In Eldon E. Harmon v. State of Indiana, 20A03-1110-CR-529, the court ruled that imprecise measurements of “cooked” meth powder and the weight of liquid precursors to the drug were insufficient for the conviction and 40-year sentence with 30 executed.
“The sole basis for elevating Harmon’s offense from a Class B felony to a Class A felony was the weight of the drug. That is, to support the elevation, the State was required to prove beyond a reasonable doubt that Harmon manufactured at least three grams of methamphetamine,” Judge Paul Mathias wrote in a unanimous appeal that included a separate opinion from Judge Nancy Vaidik.
“Here, the State used an unreliable method to establish the weight element of the Class A felony offense. We acknowledge that, for reasons that are not readily apparent, the State Police Laboratory has a policy against weighing liquids. But there were other, scientific ways the State could have established the actual, measured weight of the samples of liquid methamphetamine base,” Mathias wrote.
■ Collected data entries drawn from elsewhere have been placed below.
-- ==== Sys2Proof/Laws/State.lean ====
section
/-! SUPPORT. What each named update of the state does to each of its fields: one lemma per update and field. -/
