-- ==== Sys2Proof/Laws/Memory.lean ====
section
/-! SUPPORT. Byte memories: reading after writing, and that every operation keeps the canonical form. -/

namespace Sys2Proof.Laws
open Sys2Proof Sys2Proof.Machine

/-! ### Canonical form -/

theorem memWf_keys {m : List Host.Cell} (h : memWf m = true) : keysFrom none m = true := by
  simp only [memWf, Bool.and_eq_true] at h; exact h.1

theorem memWf_nil : memWf [] = true := rfl

theorem reset_mem_wf : Memory.wf State.reset.mem = true := rfl

theorem all_tabSet {m : List Host.Cell} {p : Host.Cell → Bool} (a : Nat) (b : Byte) (h : m.all p = true)
    (hb : p (a, b) = true) : List.all (tabSet m a b) p = true := by
  induction m with
  | nil => simp [tabSet, hb]
  | cons c t ih =>
    obtain ⟨i, w⟩ := c
    simp only [List.all_cons, Bool.and_eq_true] at h
    unfold tabSet
    split
    · simp [hb, h.2]
    · split
      · simp [hb, h.1, h.2]
      · simp [h.1, ih h.2]

theorem all_tabErase {m : List Host.Cell} {p : Host.Cell → Bool} (a : Nat) (h : m.all p = true) :
    List.all (tabErase m a) p = true := by
  induction m with
  | nil => exact h
  | cons c t ih =>
    obtain ⟨i, w⟩ := c
    have h' := h
    simp only [List.all_cons, Bool.and_eq_true] at h
    unfold tabErase
    split
    · exact h.2
    · split
      · exact h'
      · simp [h.1, ih h.2]

theorem memWf_memSet {m : List Host.Cell} (a : Nat) (b : Byte) (h : memWf m = true) : memWf (memSet m a b) = true := by
  simp only [memWf, Bool.and_eq_true] at h ⊢
  unfold memSet
  split
  · exact ⟨tabWf_tabErase a h.1, all_tabErase a h.2⟩
  · rename_i hb
    exact ⟨tabWf_tabSet a b h.1, all_tabSet a b h.2 (by simpa using hb)⟩

theorem memWf_memPut {m : List Host.Cell} (a : Nat) (bs : List Byte) (h : memWf m = true) : memWf (memPut m a bs) = true := by
  induction bs generalizing m a with
  | nil => exact h
  | cons b t ih => exact ih (a + 1) (memWf_memSet a b h)

theorem memWf_memWrite {m : List Host.Cell} (a n x : Nat) (h : memWf m = true) : memWf (memWrite m a n x) = true :=
  memWf_memPut a _ h

theorem memWf_filter {m : List Host.Cell} (p : Host.Cell → Bool) (h : memWf m = true) : memWf (m.filter p) = true := by
  simp only [memWf, Bool.and_eq_true] at h ⊢
  refine ⟨keysFrom_filter p h.1, ?_⟩
  have := h.2
  simp only [List.all_eq_true] at this ⊢
  intro c hc
  exact this c (List.mem_of_mem_filter hc)

theorem memWf_memClear {m : List Host.Cell} (a n : Nat) (h : memWf m = true) : memWf (memClear m a n) = true := memWf_filter _ h

theorem memWf_memSlice {m : List Host.Cell} (a n : Nat) (h : memWf m = true) : memWf (memSlice m a n) = true := memWf_filter _ h

theorem memWf_foldSet {β : Type} {m : List Host.Cell} (l : List β) (f : β → Nat × Byte) (h : memWf m = true) :
    memWf (l.foldl (fun m c => memSet m (f c).1 (f c).2) m) = true := by
  induction l generalizing m with
  | nil => exact h
  | cons c t ih => exact ih (memWf_memSet _ _ h)

theorem memWf_memPaste {m : List Host.Cell} (cells : List Host.Cell) (d b : Nat) (h : memWf m = true) :
    memWf (memPaste m cells d b) = true :=
  memWf_foldSet cells (fun c => (c.1 + d - b, c.2)) h

/-! ### Reading after writing -/

theorem memGet_memSet_same {m : List Host.Cell} (a : Nat) (b : Byte) (h : keysFrom none m = true) :
    memGet (memSet m a b) a = b := by
  unfold memSet memGet
  split
  · rename_i hb
    simp [tabGet, tabFind_tabErase_same h, hb]
  · simp

theorem memGet_memSet_other {m : List Host.Cell} {a c : Nat} (b : Byte) (h : keysFrom none m = true) (hc : c ≠ a) :
    memGet (memSet m a b) c = memGet m c := by
  unfold memSet memGet
  split
  · simp [tabGet, tabFind_tabErase_other h hc]
  · simp [tabGet_tabSet_other _ _ _ hc]

theorem memGet_memPut_outside {m : List Host.Cell} {a c : Nat} (bs : List Byte) (h : memWf m = true)
    (hc : c < a ∨ a + bs.length ≤ c) : memGet (memPut m a bs) c = memGet m c := by
  induction bs generalizing m a with
  | nil => rfl
  | cons b t ih =>
    simp only [List.length_cons] at hc
    rw [memPut, ih (memWf_memSet a b h) (by omega), memGet_memSet_other b (memWf_keys h) (by omega)]

theorem memGet_memPut_inside {m : List Host.Cell} {a i : Nat} (bs : List Byte) (h : memWf m = true) (hi : i < bs.length) :
    memGet (memPut m a bs) (a + i) = bs[i] := by
  induction bs generalizing m a i with
  | nil => simp at hi
  | cons b t ih =>
    rw [memPut]
    cases i with
    | zero => rw [memGet_memPut_outside t (memWf_memSet a b h) (by omega), Nat.add_zero, memGet_memSet_same a b (memWf_keys h)]; rfl
    | succ i =>
      simp only [List.length_cons] at hi
      have := ih (a := a + 1) (memWf_memSet a b h) (show i < t.length by omega)
      rw [show a + (i + 1) = a + 1 + i by omega, this]
      rfl

@[simp] theorem memBytes_length (m : List Host.Cell) (a n : Nat) : (memBytes m a n).length = n := by
  induction n generalizing a with
  | zero => rfl
  | succ n ih => simp [memBytes, ih]

theorem memBytes_get {m : List Host.Cell} {a n i : Nat} (h : i < (memBytes m a n).length) : (memBytes m a n)[i] = memGet m (a + i) := by
  induction n generalizing a i with
  | zero => simp at h
  | succ n ih =>
    cases i with
    | zero => rfl
    | succ i =>
      simp only [memBytes, List.getElem_cons_succ]
      rw [ih, show a + 1 + i = a + (i + 1) by omega]

theorem memBytes_congr {m m' : List Host.Cell} {a n : Nat} (h : ∀ c, a ≤ c → c < a + n → memGet m c = memGet m' c) :
    memBytes m a n = memBytes m' a n := by
  induction n generalizing a with
  | zero => rfl
  | succ n ih =>
    simp only [memBytes]
    rw [h a (Nat.le_refl _) (by omega), ih (fun c h1 h2 => h c (by omega) (by omega))]

theorem memBytes_memPut_same {m : List Host.Cell} (a : Nat) (bs : List Byte) (h : memWf m = true) :
    memBytes (memPut m a bs) a bs.length = bs := by
  apply List.ext_getElem (by simp)
  intro i h1 h2
  rw [memBytes_get, memGet_memPut_inside bs h h2]

theorem memBytes_memPut_other {m : List Host.Cell} {a c n : Nat} (bs : List Byte) (h : memWf m = true)
    (hc : c + n ≤ a ∨ a + bs.length ≤ c) : memBytes (memPut m a bs) c n = memBytes m c n :=
  memBytes_congr fun i h1 h2 => memGet_memPut_outside bs h (by omega)

@[simp] theorem toBytes_length (n x : Nat) : (toBytes n x).length = n := by
  induction n generalizing x with
  | zero => rfl
  | succ n ih => simp [toBytes, ih]

theorem ofBytes_toBytes (n x : Nat) : ofBytes (toBytes n x) = x % 256 ^ n := by
  induction n generalizing x with
  | zero => simp [toBytes, ofBytes, Nat.mod_one]
  | succ n ih =>
    simp only [toBytes, ofBytes, ih, BitVec.toNat_ofNat]
    rw [show 256 ^ (n + 1) = 256 * 256 ^ n by rw [Nat.mul_comm]; rfl, Nat.mod_mul]

theorem memRead_memWrite_same {m : List Host.Cell} (a n x : Nat) (h : memWf m = true) :
    memRead (memWrite m a n x) a n = x % 256 ^ n := by
  have := memBytes_memPut_same a (toBytes n x) h
  rw [toBytes_length] at this
  rw [memRead, memWrite, this, ofBytes_toBytes]

theorem memRead_memWrite_other {m : List Host.Cell} {a n x c k : Nat} (h : memWf m = true) (hc : c + k ≤ a ∨ a + n ≤ c) :
    memRead (memWrite m a n x) c k = memRead m c k := by
  rw [memRead, memWrite, memBytes_memPut_other _ h (by simpa using hc), ← memRead]

theorem memWord_memWrite_same {m : List Host.Cell} (a : Nat) (x : Word) (h : memWf m = true) :
    memWord (memWrite m a 8 x.toNat) a = x := by
  rw [memWord, memRead_memWrite_same a 8 x.toNat h, Nat.mod_eq_of_lt (by simpa using x.isLt)]
  simp

theorem toBytes_get {n x i : Nat} (h : i < (toBytes n x).length) : (toBytes n x)[i] = BitVec.ofNat 8 (x / 256 ^ i) := by
  induction n generalizing x i with
  | zero => simp at h
  | succ n ih =>
    cases i with
    | zero => simp [toBytes]
    | succ i =>
      simp only [toBytes, List.getElem_cons_succ]
      rw [ih, Nat.pow_succ, Nat.mul_comm, Nat.div_div_eq_div_mul]

/-- The low bytes of what was written. -/
theorem memRead_memWrite_low {m : List Host.Cell} (a x : Nat) {n k : Nat} (h : memWf m = true) (hk : k ≤ n) :
    memRead (memWrite m a n x) a k = x % 256 ^ k := by
  rw [memRead, ← ofBytes_toBytes k x]
  congr 1
  apply List.ext_getElem (by simp)
  intro i h1 h2
  simp only [toBytes_length] at h2
  rw [memBytes_get, memWrite, memGet_memPut_inside _ h (by simp; omega), toBytes_get, toBytes_get]

theorem memWord_memWrite_other {m : List Host.Cell} {a n c : Nat} (x : Nat) (h : memWf m = true) (hc : c + 8 ≤ a ∨ a + n ≤ c) :
    memWord (memWrite m a n x) c = memWord m c := by
  rw [memWord, memRead_memWrite_other h hc, ← memWord]

theorem memGet_memWrite_outside {m : List Host.Cell} {a n x c : Nat} (h : memWf m = true) (hc : c < a ∨ a + n ≤ c) :
    memGet (memWrite m a n x) c = memGet m c :=
  memGet_memPut_outside _ h (by simpa using hc)

end Sys2Proof.Laws
end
The techniques involved a state trooper weighing meth against packets of artificial sweetener, and what Harmon in his appeal referred to as jurors permitted to act as “human scales.”
“This evidence was inadequate to establish the ‘actual, measured weight,’” the ruling said.
Vaidik wrote in a concurring opinion that more clarity is needed with determining the weight of meth and its precursors for charging purposes.
Measuring the final product is clear-cut, she wrote, but “issues arise, however, when the manufacturing process has not been completed
and the methamphetamine is still mixed in with liquid ingredients. Varying methods have been used to determine the actual weight of the methamphetamine produced in this situation.
“I find the method of measuring the weight of the methamphetamine and the liquid together to be inherently problematic and to require
ascertaining the legislative intent behind the manufacturing-of-methamphetamine statute. I conclude that the legislature did not intend for the liquid byproduct of the manufacturing process to be included in the measurement of the weight of methamphetamine involved.”